Filter this listing down to the lines that contain the word "Bool", and copy them.
"""
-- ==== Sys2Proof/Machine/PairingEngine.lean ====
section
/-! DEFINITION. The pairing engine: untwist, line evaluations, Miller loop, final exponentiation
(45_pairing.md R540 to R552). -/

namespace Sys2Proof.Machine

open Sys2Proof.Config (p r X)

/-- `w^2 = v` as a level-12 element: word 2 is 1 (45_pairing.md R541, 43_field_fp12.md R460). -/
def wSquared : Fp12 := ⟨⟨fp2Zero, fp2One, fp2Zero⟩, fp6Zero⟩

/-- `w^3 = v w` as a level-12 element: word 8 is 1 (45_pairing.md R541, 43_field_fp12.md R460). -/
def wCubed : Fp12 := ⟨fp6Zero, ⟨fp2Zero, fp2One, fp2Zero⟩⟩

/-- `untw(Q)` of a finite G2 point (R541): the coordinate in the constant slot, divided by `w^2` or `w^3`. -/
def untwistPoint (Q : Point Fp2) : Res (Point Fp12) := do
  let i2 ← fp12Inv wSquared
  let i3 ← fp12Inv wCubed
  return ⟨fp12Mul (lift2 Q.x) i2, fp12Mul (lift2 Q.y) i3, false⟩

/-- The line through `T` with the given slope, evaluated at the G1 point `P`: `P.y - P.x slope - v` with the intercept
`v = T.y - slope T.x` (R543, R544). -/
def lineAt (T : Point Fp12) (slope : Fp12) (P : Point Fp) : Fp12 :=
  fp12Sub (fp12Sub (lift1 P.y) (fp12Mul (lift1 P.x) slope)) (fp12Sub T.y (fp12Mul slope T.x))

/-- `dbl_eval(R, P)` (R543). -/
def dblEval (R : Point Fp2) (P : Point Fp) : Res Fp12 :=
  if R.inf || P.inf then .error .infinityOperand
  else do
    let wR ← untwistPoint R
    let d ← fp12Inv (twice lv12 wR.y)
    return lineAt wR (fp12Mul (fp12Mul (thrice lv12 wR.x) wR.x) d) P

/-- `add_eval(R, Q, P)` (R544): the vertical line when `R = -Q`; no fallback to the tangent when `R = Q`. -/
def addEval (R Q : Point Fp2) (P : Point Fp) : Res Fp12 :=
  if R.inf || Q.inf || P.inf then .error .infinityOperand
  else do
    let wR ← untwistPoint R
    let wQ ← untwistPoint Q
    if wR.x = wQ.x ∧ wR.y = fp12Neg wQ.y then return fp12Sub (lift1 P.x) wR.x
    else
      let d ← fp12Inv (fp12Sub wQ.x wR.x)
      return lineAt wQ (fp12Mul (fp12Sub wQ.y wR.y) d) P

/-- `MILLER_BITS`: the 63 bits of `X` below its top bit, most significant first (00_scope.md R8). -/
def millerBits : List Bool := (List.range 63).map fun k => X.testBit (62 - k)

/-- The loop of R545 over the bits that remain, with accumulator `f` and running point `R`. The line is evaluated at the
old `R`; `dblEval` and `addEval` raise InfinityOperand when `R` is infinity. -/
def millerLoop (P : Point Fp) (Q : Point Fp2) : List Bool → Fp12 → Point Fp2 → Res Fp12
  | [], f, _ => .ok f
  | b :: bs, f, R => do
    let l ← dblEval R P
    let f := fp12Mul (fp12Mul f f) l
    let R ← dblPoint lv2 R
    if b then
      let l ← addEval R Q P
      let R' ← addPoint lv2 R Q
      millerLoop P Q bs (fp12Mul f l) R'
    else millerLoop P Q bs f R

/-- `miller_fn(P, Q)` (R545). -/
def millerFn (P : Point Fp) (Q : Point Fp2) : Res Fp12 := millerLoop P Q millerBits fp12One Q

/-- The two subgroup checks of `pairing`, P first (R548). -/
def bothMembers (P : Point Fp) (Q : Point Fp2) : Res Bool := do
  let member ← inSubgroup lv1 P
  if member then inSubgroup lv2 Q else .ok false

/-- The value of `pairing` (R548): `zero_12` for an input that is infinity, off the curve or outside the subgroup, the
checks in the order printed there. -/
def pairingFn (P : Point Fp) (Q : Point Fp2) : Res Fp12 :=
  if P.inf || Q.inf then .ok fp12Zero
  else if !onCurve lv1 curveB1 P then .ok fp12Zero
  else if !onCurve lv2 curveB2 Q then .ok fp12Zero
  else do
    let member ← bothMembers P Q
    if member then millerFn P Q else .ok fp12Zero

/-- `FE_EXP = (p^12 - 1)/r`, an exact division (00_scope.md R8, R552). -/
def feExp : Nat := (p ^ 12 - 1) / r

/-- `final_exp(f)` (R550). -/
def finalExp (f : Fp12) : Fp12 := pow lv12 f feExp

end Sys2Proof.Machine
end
"""
"""
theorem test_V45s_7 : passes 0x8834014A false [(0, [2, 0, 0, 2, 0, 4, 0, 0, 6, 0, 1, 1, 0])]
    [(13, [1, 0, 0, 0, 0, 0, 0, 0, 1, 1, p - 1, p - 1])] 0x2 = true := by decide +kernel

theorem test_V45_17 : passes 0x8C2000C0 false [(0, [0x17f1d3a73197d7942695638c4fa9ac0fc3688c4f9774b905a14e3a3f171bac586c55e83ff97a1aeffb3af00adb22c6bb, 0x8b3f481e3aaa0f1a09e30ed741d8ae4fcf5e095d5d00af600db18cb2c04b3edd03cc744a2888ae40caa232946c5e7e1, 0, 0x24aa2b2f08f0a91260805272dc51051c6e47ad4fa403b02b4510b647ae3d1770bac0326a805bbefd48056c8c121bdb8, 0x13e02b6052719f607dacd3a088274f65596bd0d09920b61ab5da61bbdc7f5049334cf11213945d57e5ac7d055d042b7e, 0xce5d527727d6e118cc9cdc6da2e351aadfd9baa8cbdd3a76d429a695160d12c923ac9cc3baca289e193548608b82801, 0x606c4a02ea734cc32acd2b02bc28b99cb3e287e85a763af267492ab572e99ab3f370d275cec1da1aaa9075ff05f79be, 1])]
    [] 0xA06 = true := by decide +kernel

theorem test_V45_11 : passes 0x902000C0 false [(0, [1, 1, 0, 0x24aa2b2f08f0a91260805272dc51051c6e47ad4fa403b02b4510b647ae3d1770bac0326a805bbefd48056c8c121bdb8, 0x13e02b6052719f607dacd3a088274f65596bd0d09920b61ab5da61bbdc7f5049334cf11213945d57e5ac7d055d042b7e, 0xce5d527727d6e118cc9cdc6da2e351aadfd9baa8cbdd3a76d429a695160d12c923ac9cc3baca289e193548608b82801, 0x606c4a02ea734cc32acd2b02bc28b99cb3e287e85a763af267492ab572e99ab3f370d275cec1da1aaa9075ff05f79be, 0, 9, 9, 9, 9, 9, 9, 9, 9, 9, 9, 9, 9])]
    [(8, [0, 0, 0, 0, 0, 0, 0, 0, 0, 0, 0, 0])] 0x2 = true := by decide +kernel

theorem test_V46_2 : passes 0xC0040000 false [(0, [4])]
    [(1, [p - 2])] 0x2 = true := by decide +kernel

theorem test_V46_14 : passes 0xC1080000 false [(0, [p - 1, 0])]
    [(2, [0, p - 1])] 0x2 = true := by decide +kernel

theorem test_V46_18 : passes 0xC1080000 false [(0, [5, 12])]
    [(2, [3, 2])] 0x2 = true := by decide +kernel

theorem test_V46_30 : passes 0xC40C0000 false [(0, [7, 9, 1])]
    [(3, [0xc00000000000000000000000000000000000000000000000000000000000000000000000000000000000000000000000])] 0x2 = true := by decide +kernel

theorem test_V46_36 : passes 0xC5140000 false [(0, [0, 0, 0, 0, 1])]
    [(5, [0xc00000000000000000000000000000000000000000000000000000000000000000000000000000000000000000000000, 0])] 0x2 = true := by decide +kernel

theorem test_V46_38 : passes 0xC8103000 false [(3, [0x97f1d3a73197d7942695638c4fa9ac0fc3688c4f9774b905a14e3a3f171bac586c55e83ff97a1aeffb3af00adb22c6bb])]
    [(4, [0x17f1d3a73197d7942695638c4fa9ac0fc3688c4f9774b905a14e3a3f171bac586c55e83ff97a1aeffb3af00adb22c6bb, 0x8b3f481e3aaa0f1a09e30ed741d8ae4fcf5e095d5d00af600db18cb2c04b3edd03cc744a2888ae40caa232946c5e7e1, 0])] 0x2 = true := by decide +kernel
"""
"""
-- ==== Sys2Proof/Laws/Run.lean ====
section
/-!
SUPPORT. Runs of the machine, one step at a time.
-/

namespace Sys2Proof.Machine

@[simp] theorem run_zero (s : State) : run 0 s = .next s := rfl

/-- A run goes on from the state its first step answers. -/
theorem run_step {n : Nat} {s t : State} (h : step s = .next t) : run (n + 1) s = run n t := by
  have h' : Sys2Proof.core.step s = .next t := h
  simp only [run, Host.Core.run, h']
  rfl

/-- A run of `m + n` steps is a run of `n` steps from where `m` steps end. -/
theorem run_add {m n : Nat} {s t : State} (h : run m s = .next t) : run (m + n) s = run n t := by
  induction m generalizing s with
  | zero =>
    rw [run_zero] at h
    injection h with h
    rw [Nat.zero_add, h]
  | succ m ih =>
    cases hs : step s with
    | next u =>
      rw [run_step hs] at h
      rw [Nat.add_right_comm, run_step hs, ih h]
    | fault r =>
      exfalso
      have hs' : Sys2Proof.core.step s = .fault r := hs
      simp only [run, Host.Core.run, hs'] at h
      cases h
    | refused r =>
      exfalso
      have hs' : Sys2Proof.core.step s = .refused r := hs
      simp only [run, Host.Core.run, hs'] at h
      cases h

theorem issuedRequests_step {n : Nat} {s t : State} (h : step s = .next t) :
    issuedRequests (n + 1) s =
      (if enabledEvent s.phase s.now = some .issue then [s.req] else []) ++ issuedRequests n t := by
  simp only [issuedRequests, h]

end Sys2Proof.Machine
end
"""
◆ **TASK ANSWER**:
def millerBits : List Bool := (List.range 63).map fun k => X.testBit (62 - k)
def millerLoop (P : Point Fp) (Q : Point Fp2) : List Bool → Fp12 → Point Fp2 → Res Fp12
def bothMembers (P : Point Fp) (Q : Point Fp2) : Res Bool := do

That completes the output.